Temperature and time are important factors affecting the high-temperature properties of Hollow Titanium Ball, so the relationship between temperature, stress and strain and time must be studied to study the high-temperature mechanical behavior of metals.

Advantages of hot die forging and conventional forging of titanium alloys

Like isothermal forging, hot die forging of titanium alloy processing technology is also a promising precision forging process. The difference is that the mold temperature of hot die forging is higher than that of ordinary forging, but lower than that of isothermal forging. Typical hot die forging die temperature is 110-225°C lower than the billet temperature. Compared with isothermal forging, the reduction of mold temperature can make a wider selection of mold materials, but the ability to form very thin and complex-shaped forgings is slightly worse.
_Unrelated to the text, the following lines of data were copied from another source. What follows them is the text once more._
-- ==== Sys2Proof/Machine/Switch.lean ====
section
/-! DEFINITION. The ports and egress queues of the switch, and what the device's own stack sends through it (R411 to
R413). The header layouts of Ethernet, IPv4 and IGMP are those of their standards. -/

namespace Sys2Proof.Machine

/-- The network fields changed. -/
def updNet (s : State) (f : NetSt → NetSt) : State := { s with net := f s.net }

/-- A big-endian field. -/
def beField (b : Bytes) (o k : Nat) : Nat := beNat (slice b o k)

/-- The ones' complement sum of 16-bit words. -/
def onesSum : Bytes → Nat
  | [] => 0
  | [a] => a.toNat * 256
  | a :: b :: r => a.toNat * 256 + b.toNat + onesSum r

/-- The Internet checksum of bytes. -/
def inetSum (b : Bytes) : Nat :=
  let n := onesSum b
  let n := n % 65536 + n / 65536
  65535 - (n % 65536 + n / 65536)

/-- An IPv4 header with options, its checksum in place. -/
def ipHeader (len ttl proto src dst : Nat) (opts : Bytes) : Bytes :=
  let h (c : Nat) : Bytes := [BitVec.ofNat 8 (0x45 + opts.length / 4), 0] ++ beBytes 2 (20 + opts.length + len) ++ zeros 4 ++
    [BitVec.ofNat 8 ttl, BitVec.ofNat 8 proto] ++ beBytes 2 c ++ beBytes 4 src ++ beBytes 4 dst ++ opts
  h (inetSum (h 0))

/-- A multicast IPv4 address. -/
def isMulticast (ip : Nat) : Bool := 224 ≤ ip / 2 ^ 24 && ip / 2 ^ 24 < 240

/-- The multicast groups that the device has joined: that of the announcements, the speed group, and with source 2 the PTP
group (R416, R417, R423). -/
def joinedGroups (s : State) : List Nat :=
  ((if odN s 0xD011 1 = 0 || !isMulticast (odN s 0xD011 3) then [] else [odN s 0xD011 3]) ++
    (if odN s 0xD012 1 = 0 then [] else [odN s 0xD012 5]) ++ (if odN s 0xD031 1 = 2 then [0xE0000181] else [])).eraseDups

/-- The MAC address of a group. -/
def groupMac (g : Nat) : Nat := 0x01005E000000 + g % 2 ^ 23

/-- EtherType and the offset of what follows it, behind an IEEE 802.1Q tag if there is one. -/
def etherType (d : Bytes) : Nat × Nat :=
  if beField d 12 2 = 0x8100 then (beField d 16 2, 18) else (beField d 12 2, 14)

/-- The switch runs: from the start of the firmware on, in DOZE too (R438). -/
def switchOn (s : State) : Bool := s.boot.phase == .firmware && domUp s .core

/-- The firmware's network stack runs. -/
def netUp (s : State) : Bool := running s && s.pwr.state != .doze

/-- A process data telegram of TRDP, its topography counters 0 (R414). -/
def pdTelegram (seq comId : Nat) (d : Bytes) : Bytes :=
  let h := beBytes 4 seq ++ [1, 0, 0x50, 0x64] ++ beBytes 4 comId ++ zeros 8 ++ beBytes 4 d.length ++ zeros 12
  h ++ leBytes 4 (crc32 h).toNat ++ d

/-- The link of a port. -/
def netLink (s : State) (p : Nat) : Nat := if p = 1 then s.net.link1 else s.net.link2

/-- A port carries frames: port 0 always, 1 and 2 enabled and up. -/
def portUp (s : State) (p : Nat) : Bool := p == 0 || ((odN s 0xD000 1).testBit (p - 1) && netLink s p != 0)

/-- Destinations 01-80-C2-00-00-00 to -0F. -/
def linkLocal (dst : Nat) : Bool := 0x0180C2000000 ≤ dst && dst ≤ 0x0180C200000F

/-- A group address. -/
def isGroup (dst : Nat) : Bool := (dst / 2 ^ 40).testBit 0

/-- A frame that a blocked port 2 passes (R412). -/
def ringExempt (d : Bytes) : Bool := linkLocal (beField d 0 6) || ((etherType d).1 == 0x88B5 && isGroup (beField d 0 6))

/-- Port 2 is blocked for a frame: the ring is CLOSED here. -/
def ringBlocks (s : State) (p : Nat) (d : Bytes) : Bool := s.net.ring == 1 && p == 2 && !ringExempt d

/-- The ports that a frame goes to. -/
def egress (s : State) (p : Nat) (d : Bytes) : List Nat :=
  let dst := beField d 0 6
  let others := [0, 1, 2].filter (· != p)
  let l :=
    if linkLocal dst then (if p = 0 then others else [0])
    else if dst = s.fuses.mac.toNat then (if p = 0 then [] else [0])
    else if dst = 0xFFFFFFFFFFFF then others
    else if isGroup dst then others.filter fun q => q != 0 || ((joinedGroups s).map groupMac).contains dst ||
      dst = 0x01005E000001
    else match s.net.addrs.find? fun a => a.mac.toNat == dst with
      | some a => if a.port = p then [] else [a.port]
      | none => others
  l.filter fun q => portUp s q && !ringBlocks s q d

/-- The queue of a frame by its PCP (R411): 0–1, 2–3, 4–5, 6–7; an untagged frame has PCP 0. -/
def queueOf (d : Bytes) : Nat := if beField d 12 2 = 0x8100 then fieldN d 14 1 / 64 else 0

/-- The bytes that a line carries in a tick, by the code of its speed. -/
def lineBytes (link : Nat) : Int := if link = 1 then 16 else if link = 2 then 160 else if link = 3 then 1600 else 0

/-- The bytes that a port's line still carries in this tick. -/
def lineRoom (s : State) (q : Nat) : Int := (tget s.net.room q).getD (lineBytes (netLink s q))

/-- An egress queue. -/
def egressQueue (s : State) (q k : Nat) : List (Bytes × Bool) := tgetD s.net.queues (4 * q + k) []

/-- A frame goes out on the line of a port: its bytes, FCS, preamble and gap. -/
def lineSend (s : State) (q : Nat) (d : Bytes) (bad : Bool) : State :=
  send (updNet s fun n => { n with room := tset n.room q (lineRoom s q - (d.length + 24 : Nat)) })
    (if bad then .badFrame q d else .frame q d)

/-- A frame leaves a port at once where its line is free, or waits in its queue (R411; assumption 84); a port without a
link sends nothing. -/
def portSend (s : State) (q : Nat) (d : Bytes) (bad : Bool) : State :=
  if !portUp s q then s
  else if 0 < lineRoom s q && [0, 1, 2, 3].all fun k => (egressQueue s q k).isEmpty then lineSend s q d bad
  else
    let i := 4 * q + queueOf d
    updNet s fun n => { n with queues := tset n.queues i (tgetD n.queues i [] ++ [(d, bad)]) }

/-- The waiting frames of a port leave in strict priority while its line has room. -/
def portDrain (q : Nat) : Nat → State → State
  | 0, s => s
  | f + 1, s =>
    match [3, 2, 1, 0].find? fun k => !(egressQueue s q k).isEmpty with
    | none => s
    | some k =>
      match egressQueue s q k with
      | [] => s
      | x :: rest =>
        if 0 < lineRoom s q then
          portDrain q f (lineSend (updNet s fun n => { n with queues := tset n.queues (4 * q + k) rest }) q x.1 x.2)
        else s

/-- The lines at t+0: a tick's bytes more, and the frames that wait. -/
def netTick (s : State) : State :=
  [1, 2].foldl (fun s q =>
    let room := lineRoom s q + lineBytes (netLink s q)
    let s := updNet s fun n => { n with
      room := if lineBytes (netLink s q) ≤ room then tdel n.room q else tset n.room q room }
    portDrain q (((List.range 4).map fun k => (egressQueue s q k).length).sum) s) s

/-- The frames of the device's own stack pass the switch. -/
def stackSend (s : State) (d : Bytes) : State := (egress s 0 d).foldl (fun s q => if q = 0 then s else portSend s q d false) s

/-- An IGMPv2 membership report of a group (R413). -/
def groupReport (s : State) (g : Nat) : Bytes :=
  let p (c : Nat) : Bytes := [0x16, 0] ++ beBytes 2 c ++ beBytes 4 g
  beBytes 6 (groupMac g) ++ beBytes 6 s.fuses.mac.toNat ++ [8, 0] ++
    ipHeader 8 1 2 (odN s 0xD001 1) g [0x94, 4, 0, 0] ++ p (inetSum (p 0))

/-- The reports of every group that the device has joined (R413). -/
def allReports (s : State) : State := (joinedGroups s).foldl (fun s g => stackSend s (groupReport s g)) s

/-- The reports of the groups that a write has joined (R413). -/
def joinReports (s s' : State) : State :=
  if !switchOn s' then s'
  else ((joinedGroups s').filter fun g => !(joinedGroups s).contains g).foldl (fun t g => stackSend t (groupReport s' g)) s'

/-- The objects that say which groups are joined. -/
def joinObject (ix sub : Nat) : Bool :=
  (ix == 0xD011 && (sub == 1 || sub == 3)) || (ix == 0xD012 && (sub == 1 || sub == 5)) || (ix == 0xD031 && sub == 1)

/-- A write rule of such an object, with the reports of the groups joined. -/
def joinHook (h : State → WriteHook) (s : State) : WriteHook :=
  { h s with run := fun s v =>
      match (h s).run s v with
      | .done s' => .done (joinReports s s')
      | x => x }

end Sys2Proof.Machine
end

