-- ==== Sys2Proof/Machine/Tick.lean ====
section
/-! DEFINITION. The tick: its strobe, the shadow load and the island's monitor (R22, R26, R40). -/

namespace Sys2Proof.Machine

/-- The tick generator runs: out of reset, with CORE powered, in DOZE too (R438). -/
def tickRuns (s : State) : Bool := s.boot.phase != .held && domUp s .core

/-- The number of the tick that starts; the first tick after reset is tick 0 (R22). -/
def nextTick (s : State) : State :=
  if s.tick.started then { s with tick := { s.tick with num := s.tick.num + 1, listenOver := false } }
  else { s with tick := { s.tick with started := true, listenOver := false } }

/-- The real-time clock advances by the time since the strobe before: 0x9003:01 counts whole seconds. -/
def rtcTick (s : State) : State :=
  let n := s.pwr.rtcSub + (2000 + s.tick.stretched) * 32 / 5
  if n < 1000000000 then updPwr s fun p => { p with rtcSub := n }
  else updPwr (odSetN s 0x9003 1 ((odN s 0x9003 1 + 1) % 2 ^ 32)) fun p => { p with rtcSub := n - 1000000000 }

/-- The device time at t+0; C starts from 0 at the first tick (R418). -/
def timeStrobe (s : State) (first : Bool) : State := if first then s else timeTick (rtcTick s)

/-- The event causes OVERRUN, WDT_PLAN and WDT_CAL are active in the tick of their event only. -/
def eventCauses (s : State) : State := { s with emit := { s.emit with active := s.emit.active &&& ~~~7#12 } }

/-- A CORE controller's watchdog expired in the tick before (R47): emission is inhibited from this tick, and the device
is forced into QUIET (R436); a forced entry that waited for a transition starts. -/
def wdtTake (s : State) : State :=
  let due := s.emit.wdtDue
  if due = 0 then forcedNext s
  else
    let s := { s with emit := { s.emit with wdtDue := 0 } }
    let s := if due.getLsbD 1 then inhibit s 1 else s
    forceQuiet (if due.getLsbD 2 then inhibit s 2 else s)

/-- The SHOT_SYNC_OUT offset written takes effect at t+0 (R41). -/
def syncOutTake (s : State) : State := { s with tick := { s.tick with syncOutOfs := odN s 0x2000 0x0A } }

/-- The units at t+0: the shadow takes effect unless the tick before overran (R26, R27). -/
def unitsTick (s : State) : State :=
  let apply := !s.tick.overrun
  let s := { s with tick := { s.tick with overrun := false } }
  let s := wdtTake (syncOutTake (eventCauses s))
  let s := ditherDraw <| ditherTake (driveTake (emitTick (rxTick s apply) apply) apply)
  let s := if running s then planTick s else s
  let s := if domOn s .core then hkTick s else s
  let s := if switchOn s then netTick s else s
  islTick (fsyncTick (lanesTick (gptpTick s)))

/-- What the strobe does of itself (R22, R26). -/
def strobe (s : State) : State :=
  if !tickRuns s then s else unitsTick (flushPoints (timeStrobe (nextTick s) !s.tick.started))

/-- TICK_STROBE: the requests of the network that wait and can be taken are taken with it (R405; assumption 85). -/
def tickStrobe (s : State) : State := if !tickRuns s then s else netServeAll (strobe s)

/-- TICK_STROBE. -/
def execTickStrobe (s : State) : Host.Outcome State Fault Refusal := outcomeLost s (tickStrobe s)

/-- SHADOW_LOAD (R26, R224): what the next tick takes. -/
def shadowLoad (s : State) : State := if running s then rxShadow (emitShadow s) else s

/-- SHADOW_LOAD. -/
def execShadowLoad (s : State) : Host.Outcome State Fault Refusal := outcome s (shadowLoad s)

/-- TICK_MONITOR_FAULT (R40): the island finds the tick faulty and takes the safe state. -/
def tickMonitor (s : State) : State :=
  if !islOn s then s else islRaise { s with isl := { s.isl with goodTicks := 0 } } 7

/-- TICK_MONITOR_FAULT. -/
def execTickMonitorFault (_ : Bool) (s : State) : Host.Outcome State Fault Refusal := outcome s (tickMonitor s)

end Sys2Proof.Machine
end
Compared with conventional titanium alloy flange, hot die forging has the following advantages:

(1) Reduce the material consumption of forgings. During hot die forging, the chilling of the die contacting the blank and the work hardening of the material are reduced, and the forgeability of the material is improved, so the forgings are allowed to have a smaller fillet radius and a smaller draft The inclination and small forging allowance greatly reduce the quality of forgings. For example, a Ti-6Al-4V alloy structural part has a mass of 28kg. The mass of forging produced by conventional forging process is 154kg, while the mass of forging produced by hot die forging process is 109kg. The difference between the two methods is 45kg.

(2) Reduce the number of forging operations and improve the working capacity of the press. During hot die forging, the mold temperature is higher and the temperature drop of the billet is less. Conventional forging requires two fires, three fires or more fires to form forgings. Hot die forging Only one time, as many as two fires can be completed. And because of hot die forging, the deformation resistance of the metal is low, which relatively increases the working capacity of the equipment.

(3) Reduce the amount of machining of forgings Because the forgings produced are close to the weight and contour size of the parts, compared with the forgings produced by conventional forging, the amount of material removal in machining is reduced.

(4) The uniformity of the product is better. During the forging process, the temperature gradient is greatly reduced, and the uneven deformation caused by the temperature gradient is easy to reduce. Therefore, the uniformity and consistency of the structure and performance of the product are better than those produced by conventional forging. , but less than forgings produced by isothermal forging.

During hot die forging, although the billet has a temperature drop, it is still in the forging temperature range, and the deformation resistance does not rise as sharply as in conventional forging. The strain rate used in hot die forging varies within the range of 0.05-0.2s-1. If the strain rate is too low, the blank temperature may decrease.

In hot die forging of titanium alloys, forging heating temperature, strain rate, microstructure of preform and holding time are extremely important factors, which play a decisive role in the dimensional accuracy and microstructure of formed parts. Usually lower strain rates and longer dwell times increase the possibility of precision forming. However, the microstructure of the preform has a direct impact on the flow stress and superplasticity of the material, especially on the microstructure after forging. It cannot be attempted to completely eliminate the defects and uneven grains in the raw material through isothermal forging or hot die forging.

At present, whether titanium alloys and high-temperature alloys use hot die forging technology mainly depends on the total cost of forgings or the need for uniformity and consistency of products. The development trend of this process is to use conventional forging preforms, and finally carry out isothermal or hot die final forging.